Il y a des sujets qui font taire les rivalités. La lutte contre le racisme en est un.
Ce lundi, Vinicius Junior a mis de côté l’éternel antagonisme entre le Real Madrid et le FC Barcelone pour apporter son soutien public à Lamine Yamal et l’inviter à rejoindre son combat. Un geste fort, chargé de sens, qui intervient quelques jours après un épisode particulièrement douloureux pour le jeune ailier espagnol.
L’étincelle : les chants anti-musulmans au RCDE Stadium
Tout part d’un match amical. Mardi dernier, l’Espagne recevait l’Égypte au stade de l’Espanyol Barcelone. Dans les tribunes, des chants anti-musulmans ont retenti — le tristement célèbre « qui ne saute pas est musulman », utilisé comme une provocation dans les stades depuis des années. Lamine Yamal, d’origine marocaine et de confession musulmane, ne pouvait pas rester indifférent.

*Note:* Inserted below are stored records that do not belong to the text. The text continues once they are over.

-- ==== Sys2Proof/Certificates/Slice0/Obligations.lean ====
section
/-! DEFINITION. The statements about the part. Each one's docstring names the rules it comes from; where a clause rests on a choice of
the model, it names the row of notes/assumptions/ that says so. -/

open Sys2Proof Sys2Proof.Machine

/-! ## The machine -/

/-- A step runs the command at the front of the queue on the state with the rest of the queue. -/
def Obligations.StepRunsTheFrontCommand : Prop :=
  ∀ (c : Instr) (rest : List Instr) (s : State), s.pending = c :: rest → step s = exec c { s with pending := rest }

/-- Right after reset every block stands as the table of R188 gives for a start-up that found the image invalid, with STARTED (0, 0, 0)
first in the upstream queue. That the image is invalid and the cause power-up is the model's choice (notes/assumptions/1.md). So are the values
of the model's own fields (notes/assumptions/36.md); the class of a load row before any hand-over is read from the manual by inference
(notes/assumptions/26.md). -/
def Obligations.ResetIsAStartUpWithoutImage : Prop :=
  State.reset.life = .running ∧ State.reset.tables = Tables.empty ∧ State.reset.clock = ⟨0, 0⟩ ∧ State.reset.pending = [] ∧
    State.reset.trunk = ⟨.hunting false, [], 0, 0, 0, 120, 120, false, 0, none⟩ ∧
    State.reset.agent.request = none ∧ State.reset.agent.commit = none ∧ State.reset.agent.imageValid = false ∧
    State.reset.blocks.up = ⟨[⟨⟨126, 127, 8, 0, [1, 0, 0, 0, 0, 0, 0]⟩, false⟩], 0, 0⟩ ∧
    let g := State.reset.blocks
    (∀ b : Branch, g.line b = ⟨[], 0, false, Table.fill 32 ⟨⟨0, false⟩, .unknown, 0, 0⟩, [], 0, none, none, 23, 0, 0, none, none, none⟩ ∧
      g.slu.supply.get b = ⟨.off, ⟨40, false⟩, true, 0⟩) ∧
    (∀ n, g.forwards.get n = ⟨none, none⟩) ∧
    (∀ c, g.channel c = ⟨0, .empty, ⟨false, false, false, false⟩, ⟨false, false, false, false⟩, 0, none⟩) ∧
    (∀ d, g.drive d = ⟨0, 0, 0, 0, 0, 0, false, 0, false, 0, false, false, false, false, false, false, false, false, false⟩ ∧
      g.slu.drives.get d = ⟨.water, 0, 0, 0, false, false⟩ ∧ g.zones.overCaps.get d = ⟨false, 0⟩) ∧
    g.slu.supplyLow = false ∧
    (∀ c, g.cueRun c = ⟨0, false, 0, 0, false⟩) ∧ (∀ sh, g.cues.running.get sh = false) ∧ g.cues.resolved = [] ∧
    (∀ z, g.zone z = ⟨false, false, false, false, false, false, 0, 0, 0, .idle⟩) ∧
    g.zones.rain = .dry ∧ g.zones.dryOffRemaining = 0 ∧ g.zones.windy = false ∧ g.zones.dark = false ∧
    (∀ m, g.mower m = ⟨.absent, none, 0, .docked, 255, 0, 0, false, false, [], 0, []⟩ ∧
      g.slu.charges.get m = ⟨.charge, 0, 0, 0, false, false⟩ ∧ g.zones.transitZones.get m = none) ∧
    g.mowers.pointer = 0 ∧ g.mowers.held = false ∧ g.mowers.daylight = true ∧ g.mowers.island = false ∧ g.agenda = []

Sur ses réseaux sociaux, le joueur de 18 ans a pris la parole avec une clarté désarmante : « Je suis musulman. Utiliser une religion comme une provocation sur le terrain fait de vous des ignorants et des racistes. Le football est fait pour s’amuser et encourager, pas pour manquer de respect aux gens. » Un message direct, courageux, qui a immédiatement suscité une vague de réactions dans le monde du football.
Vinicius tend la main au-delà de la rivalité
Parmi ceux qui ont réagi, Vinicius Junior occupe une place particulière. Le Brésilien, lui-même victime de racisme à de nombreuses reprises dans les stades espagnols et européens, a validé publiquement le message de Yamal ce lundi. Mais il est allé plus loin qu’un simple like ou un message de soutien poli. Il a explicitement invité l’ailier du Barça à le rejoindre dans ce combat collectif.

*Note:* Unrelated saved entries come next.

-- ==== Sys2Proof/Laws/Events.lean ====
section
/-! SUPPORT. What every event of the blocks keeps, operation by operation: `Blocks.Keeps` is a preorder that each operation an event
comes to, and so each event and each run of events, respects. -/

namespace Sys2Proof.Machine

/-- What no event of the blocks disturbs: the upstream queue grows by offers alone; the gate's hold and island record, the shows, the
MANUAL vetoes and the manual levels stay; a TRIPPED drive stays TRIPPED. -/
structure Blocks.Keeps (g h : Blocks) : Prop where
  up : g.up.Offered h.up
  held : h.mowers.held = g.mowers.held
  island : h.mowers.island = g.mowers.island
  running : h.cues.running = g.cues.running
  veto : ∀ z, (h.zone z).manual = (g.zone z).manual
  level : ∀ d, (h.drive d).manual = (g.drive d).manual
  tripped : ∀ d, (g.drive d).tripped = true → (h.drive d).tripped = true

namespace Blocks.Keeps

theorem refl (g : Blocks) : g.Keeps g :=
  ⟨Upstream.Offered.refl _, rfl, rfl, rfl, fun _ => rfl, fun _ => rfl, fun _ h => h⟩

theorem trans {g h k : Blocks} (a : g.Keeps h) (b : h.Keeps k) : g.Keeps k :=
  ⟨a.up.trans b.up, b.held.trans a.held, b.island.trans a.island, b.running.trans a.running, fun z => (b.veto z).trans (a.veto z),
    fun d => (b.level d).trans (a.level d), fun d h => b.tripped d (a.tripped d h)⟩

/-- Blocks that differ only in fields the relation does not look at. -/
theorem same {g h : Blocks} (u : h.up = g.up) (m : h.mowers = g.mowers) (c : h.cues = g.cues) (z : h.zones = g.zones)
    (d : h.drives = g.drives) : g.Keeps h :=
  ⟨u ▸ Upstream.Offered.refl _, by rw [m], by rw [m], by rw [c], fun _ => by rw [Blocks.zone, z]; rfl,
    fun _ => by rw [Blocks.drive, d]; rfl, fun _ e => by rw [Blocks.drive, d]; exact e⟩

theorem offer (g : Blocks) (f : Frame) : g.Keeps (g.offer f) :=
  ⟨Upstream.Offered.one _ f, rfl, rfl, rfl, fun _ => rfl, fun _ => rfl, fun _ h => h⟩

theorem post (g : Blocks) (n : Notice) (k : Nat) (v w : Int) : g.Keeps (g.post n k v w) := offer g _

theorem setLine (g : Blocks) (b : Branch) (l : Line) : g.Keeps (g.setLine b l) := same rfl rfl rfl rfl rfl
theorem setChannel (g : Blocks) (c : Fin 16) (x : Channel) : g.Keeps (g.setChannel c x) := same rfl rfl rfl rfl rfl
theorem setSlu (g : Blocks) (u : SupplyUnit) : g.Keeps (g.setSlu u) := same rfl rfl rfl rfl rfl

theorem setCueRun (g : Blocks) (c : Fin 64) (x : CueRun) : g.Keeps (g.setCueRun c x) :=
  ⟨Upstream.Offered.refl _, rfl, rfl, rfl, fun _ => rfl, fun _ => rfl, fun _ h => h⟩

theorem setMower (g : Blocks) (m : Fin 4) (x : Mower) : g.Keeps (g.setMower m x) :=
  ⟨Upstream.Offered.refl _, rfl, rfl, rfl, fun _ => rfl, fun _ => rfl, fun _ h => h⟩

theorem setZone {g : Blocks} {z : Fin 32} {x : Zone} (h : x.manual = (g.zone z).manual) : g.Keeps (g.setZone z x) :=
  ⟨Upstream.Offered.refl _, rfl, rfl, rfl, fun y => by
    by_cases e : y = z
    · subst e; simpa using h
    · simp [e], fun _ => rfl, fun _ h => h⟩

theorem setDrive {g : Blocks} {d : Fin 24} {x : Drive} (hl : x.manual = (g.drive d).manual)
    (ht : (g.drive d).tripped = true → x.tripped = true) : g.Keeps (g.setDrive d x) :=
  ⟨Upstream.Offered.refl _, rfl, rfl, rfl, fun _ => rfl, fun e => by
    by_cases h : e = d
    · subst h; simpa using hl
    · simp [h], fun e => by
    by_cases h : e = d
    · subst h; simpa using ht
    · simp [h]⟩

theorem andThen {g : Blocks} {p : Acts} {f : Blocks → Acts} (a : g.Keeps p.1) (b : ∀ h : Blocks, h.Keeps (f h).1) : g.Keeps (p.andThen f).1 :=
  a.trans (b _)

theorem change {g : Blocks} {p : Acts} {f : Blocks → Blocks} (a : g.Keeps p.1) (b : ∀ h : Blocks, h.Keeps (f h)) : g.Keeps (p.change f).1 :=
  a.trans (b _)

theorem hand {g : Blocks} {p : Acts} {ts : List Task} (a : g.Keeps p.1) : g.Keeps (p.hand ts).1 := a

theorem actAll {α : Type} {f : α → Blocks → Acts} (hf : ∀ x (h : Blocks), h.Keeps (f x h).1) :
    ∀ (xs : List α) (g : Blocks), g.Keeps (actAll f xs g).1
  | [], g => refl g
  | x :: xs, g => (hf x g).trans (actAll hf xs _)

theorem foldl {α : Type} {f : Blocks → α → Blocks} (hf : ∀ x (h : Blocks), h.Keeps (f h x)) :
    ∀ (xs : List α) (g : Blocks), g.Keeps (xs.foldl f g)
  | [], g => refl g
  | x :: xs, g => (hf x g).trans (foldl hf xs _)

theorem ite {g : Blocks} {c : Prop} [Decidable c] {x y : Blocks} (hx : c → g.Keeps x) (hy : ¬c → g.Keeps y) :
    g.Keeps (if c then x else y) := by
  split
  · exact hx ‹_›
  · exact hy ‹_›

theorem iteActs {g : Blocks} {c : Prop} [Decidable c] {x y : Acts} (hx : c → g.Keeps x.1) (hy : ¬c → g.Keeps y.1) :
    g.Keeps (if c then x else y).1 := by
  split
  · exact hx ‹_›
  · exact hy ‹_›

end Blocks.Keeps

open Blocks

/-! ## The Measurement Unit -/

theorem postFlag_keeps (c : Fin 16) (v n : Int) (was is : Bool) (g : Blocks) : g.Keeps (postFlag c v n was is g) :=
  Keeps.ite (fun _ => Keeps.refl g) (fun _ => Keeps.post g _ _ _ _)

theorem postFlags_keeps (c : Fin 16) (v : Int) (was is : Flags) (g : Blocks) : g.Keeps (postFlags c v was is g) :=
  (((postFlag_keeps ..).trans (postFlag_keeps ..)).trans (postFlag_keeps ..)).trans (postFlag_keeps ..)

theorem takeValue_keeps (t : Tables) (c : Fin 16) (v : Int) (g : Blocks) : g.Keeps (takeValue t c v g).1 :=
  (Keeps.setChannel g _ _).trans (postFlags_keeps ..)

theorem makeStale_keeps (c : Fin 16) (g : Blocks) : g.Keeps (makeStale c g).1 :=
  Keeps.iteActs (fun _ => Keeps.setChannel g _ _) (fun _ => Keeps.refl g)

theorem ageChannel_keeps (t : Tables) (c : Fin 12) (g : Blocks) : g.Keeps (ageChannel t c g).1 :=
  Keeps.iteActs (fun _ => Keeps.refl g) fun _ =>
    Keeps.iteActs (fun _ => (Keeps.setChannel g _ _).trans (makeStale_keeps _ _)) (fun _ => Keeps.setChannel g _ _)

/-! ## The Supply and Load Unit -/

theorem postShed_keeps (u v : SupplyUnit) : ∀ (is : List LoadId) (g : Blocks), g.Keeps (postShed u v is g)
  | [], g => Keeps.refl g
  | _ :: is, g => (Keeps.ite (fun _ => Keeps.post g _ _ _ _) (fun _ => Keeps.refl g)).trans (postShed_keeps u v is _)

theorem publish_keeps (e : LoadEvent) (a : Option LoadId) (g : Blocks) : g.Keeps (publish e a g).1 :=
  (Keeps.setSlu g _).trans (postShed_keeps ..)

theorem budgetChanged_keeps (t : Tables) (b : Branch) (old : Nat) (g : Blocks) : g.Keeps (budgetChanged t b old g).1 :=
  Keeps.iteActs (fun _ => publish_keeps ..) fun _ => Keeps.iteActs (fun _ => publish_keeps ..) (fun _ => Keeps.refl g)

theorem setSupplyLow_keeps (t : Tables) (low : Bool) (g : Blocks) : g.Keeps (setSupplyLow t low g).1 :=
  Keeps.iteActs (fun _ => Keeps.refl g) fun _ =>
    Keeps.andThen (Keeps.iteActs (fun _ => (Keeps.setSlu g _).trans (budgetChanged_keeps ..)) (fun _ => Keeps.setSlu g _))
      fun h => Keeps.iteActs (fun _ => budgetChanged_keeps ..) (fun _ => Keeps.refl h)

theorem trip_keeps (t : Tables) (now : Round) (b : Branch) (v : Int) (g : Blocks) : g.Keeps (trip t now b v g).1 :=
  (Keeps.setSlu g _).trans (Keeps.post _ _ _ _ _)

theorem becomeOn_keeps (t : Tables) (b : Branch) (g : Blocks) : g.Keeps (becomeOn t b g).1 :=
  (Keeps.setSlu g _).trans (Keeps.post _ _ _ _ _)

theorem takeCurrent_keeps (t : Tables) (now : Round) (b : Branch) (r : ChannelReport) (g : Blocks) : g.Keeps (takeCurrent t now b r g).1 :=
  Keeps.iteActs
    (fun _ => Keeps.iteActs (fun _ => Keeps.iteActs (fun _ => Keeps.setSlu g _) (fun _ => trip_keeps ..)) (fun _ => Keeps.setSlu g _))
    (fun _ => Keeps.setSlu g _)

theorem supplyReport_keeps (t : Tables) (now : Round) (r : ChannelReport) (g : Blocks) : g.Keeps (supplyReport t now r g).1 := by
  unfold supplyReport
  split
  · exact Keeps.iteActs (fun _ => takeCurrent_keeps ..) (fun _ => Keeps.refl g)
  · exact Keeps.iteActs (fun _ => setSupplyLow_keeps ..) (fun _ => Keeps.refl g)

theorem autoOnRound_keeps (t : Tables) (now : Round) (b : Branch) (g : Blocks) : g.Keeps (autoOnRound t now b g).1 :=
  Keeps.iteActs (fun _ => Keeps.iteActs (fun _ => (Keeps.setSlu g _).trans (becomeOn_keeps ..)) (fun _ => Keeps.setSlu g _))
    (fun _ => Keeps.refl g)

/-! ## The Drive Unit -/

theorem settlePending_keeps (t : Tables) (d : Fin 24) (g : Blocks) : g.Keeps (settlePending t d g) := Keeps.setDrive rfl id

theorem takeRow_keeps (d : Fin 24) (g : Blocks) : g.Keeps (takeRow d g) := Keeps.setDrive rfl id

theorem handOver_keeps (t : Tables) (d : Fin 24) (g : Blocks) : g.Keeps (handOver t d g).1 :=
  Keeps.change (publish_keeps ..) fun h =>
    Keeps.trans (h := h.setDrive d { h.drive d with handDue := false }) (Keeps.setDrive rfl id) (takeRow_keeps ..)

theorem tellZones_keeps (t : Tables) (d : Fin 24) (g : Blocks) : g.Keeps (tellZones t d g).1 :=
  Keeps.iteActs (fun _ => Keeps.setDrive rfl id) (fun _ => Keeps.refl g)

theorem runStages_keeps (t : Tables) (d : Fin 24) (seen : Option ChannelReport) (g : Blocks) : g.Keeps (runStages t d seen g) := by
  have a : g.Keeps (g.setDrive d { g.drive d with
      base := baseLevel t g d seen, wanted := wantedLevel t g d seen, sprayCapped := sprayLowers t g d seen,
      overMax := (g.drive d).overMax || maxLowers t g d seen, tripped := (g.drive d).tripped || tripFlag t g d seen }) :=
    Keeps.setDrive rfl fun h => by simp [h]
  have b := a.trans (Keeps.ite (c := (sprayLowers t g d seen && !(g.drive d).sprayCapped) = true)
    (fun _ => Keeps.post _ .sprayCapped d.val (levelToSpray t g d seen) (t.limits.get d).sprayCap) (fun _ => Keeps.refl _))
  have c := b.trans (Keeps.ite (c := (maxLowers t g d seen && !(g.drive d).overMax) = true)
    (fun _ => Keeps.post _ .overMax d.val (levelToMax t g d seen) (t.limits.get d).maxLevel) (fun _ => Keeps.refl _))
  unfold runStages
  split
  · exact c.trans (Keeps.ite (fun _ => Keeps.post _ _ _ _ _) (fun _ => Keeps.refl _))
  · exact c

theorem recompute_keeps (t : Tables) (d : Fin 24) (seen : Option ChannelReport) (g : Blocks) : g.Keeps (recompute t d seen g).1 :=
  (((runStages_keeps t d seen g).trans (Keeps.iteActs (fun _ => handOver_keeps ..) (fun _ => Keeps.refl _))).trans
    (settlePending_keeps ..)).trans (tellZones_keeps ..)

« C’est toujours difficile de parler de ce sujet mais ça arrive souvent », a reconnu Vinicius. « J’espère que nous pourrons poursuivre ce combat. C’est important aussi que Lamine s’exprime parce que cela peut aider les autres. Nous sommes célèbres, nous avons de l’argent, nous pouvons mieux gérer ces situations. Mais les noirs pauvres qui viennent de partout ont sûrement plus de difficultés que nous. »
Ces mots disent tout de la lucidité du joueur brésilien. La célébrité et l’argent offrent une tribune, une protection relative, une capacité à faire résonner une voix là où d’autres resteraient inaudibles. Vinicius en est pleinement conscient, et c’est précisément pour cette raison qu’il considère la prise de parole publique comme une responsabilité, pas seulement une option.
Un combat collectif pour changer les mentalités
Le message de Vinicius ne se limite pas à un duo Yamal-Vinicius. Il appelle à une solidarité plus large, portée par les joueurs qui disposent du plus grand pouvoir d’influence. « Ce sont les joueurs qui ont le plus de pouvoir », insiste-t-il. Sans désigner l’Espagne, l’Allemagne ou le Portugal comme des pays racistes dans leur ensemble, il reconnaît que des individus racistes y existent — comme dans beaucoup d’autres pays, à commencer par le Brésil. Et que seule une mobilisation durable et collective pourra faire évoluer les comportements dans les stades.
La popularité exceptionnelle de Yamal — l’un des joueurs les plus suivis de sa génération à seulement 18 ans — rend son engagement particulièrement précieux aux yeux de Vinicius. C’est aussi ce que souligne Rio Ferdinand, lui-même musulman, qui a salué sur sa chaîne YouTube le courage du jeune Barcelonais. « C’est un gamin qui parle, ce n’est pas un pro qui est là depuis 10 ans. Il a pris l’initiative en disant : je ne tolère pas ça, c’est du racisme et les gens doivent le savoir. Ses commentaires étaient parfaits. »
Yamal n’est plus seulement un phénomène footballistique. Il devient, match après match et prise de parole après prise de parole, un porte-voix d’une génération qui refuse de se taire face aux discriminations. Vinicius lui tend la main. Le reste appartient à l’histoire qu’ils écriront ensemble — sur le terrain comme en dehors.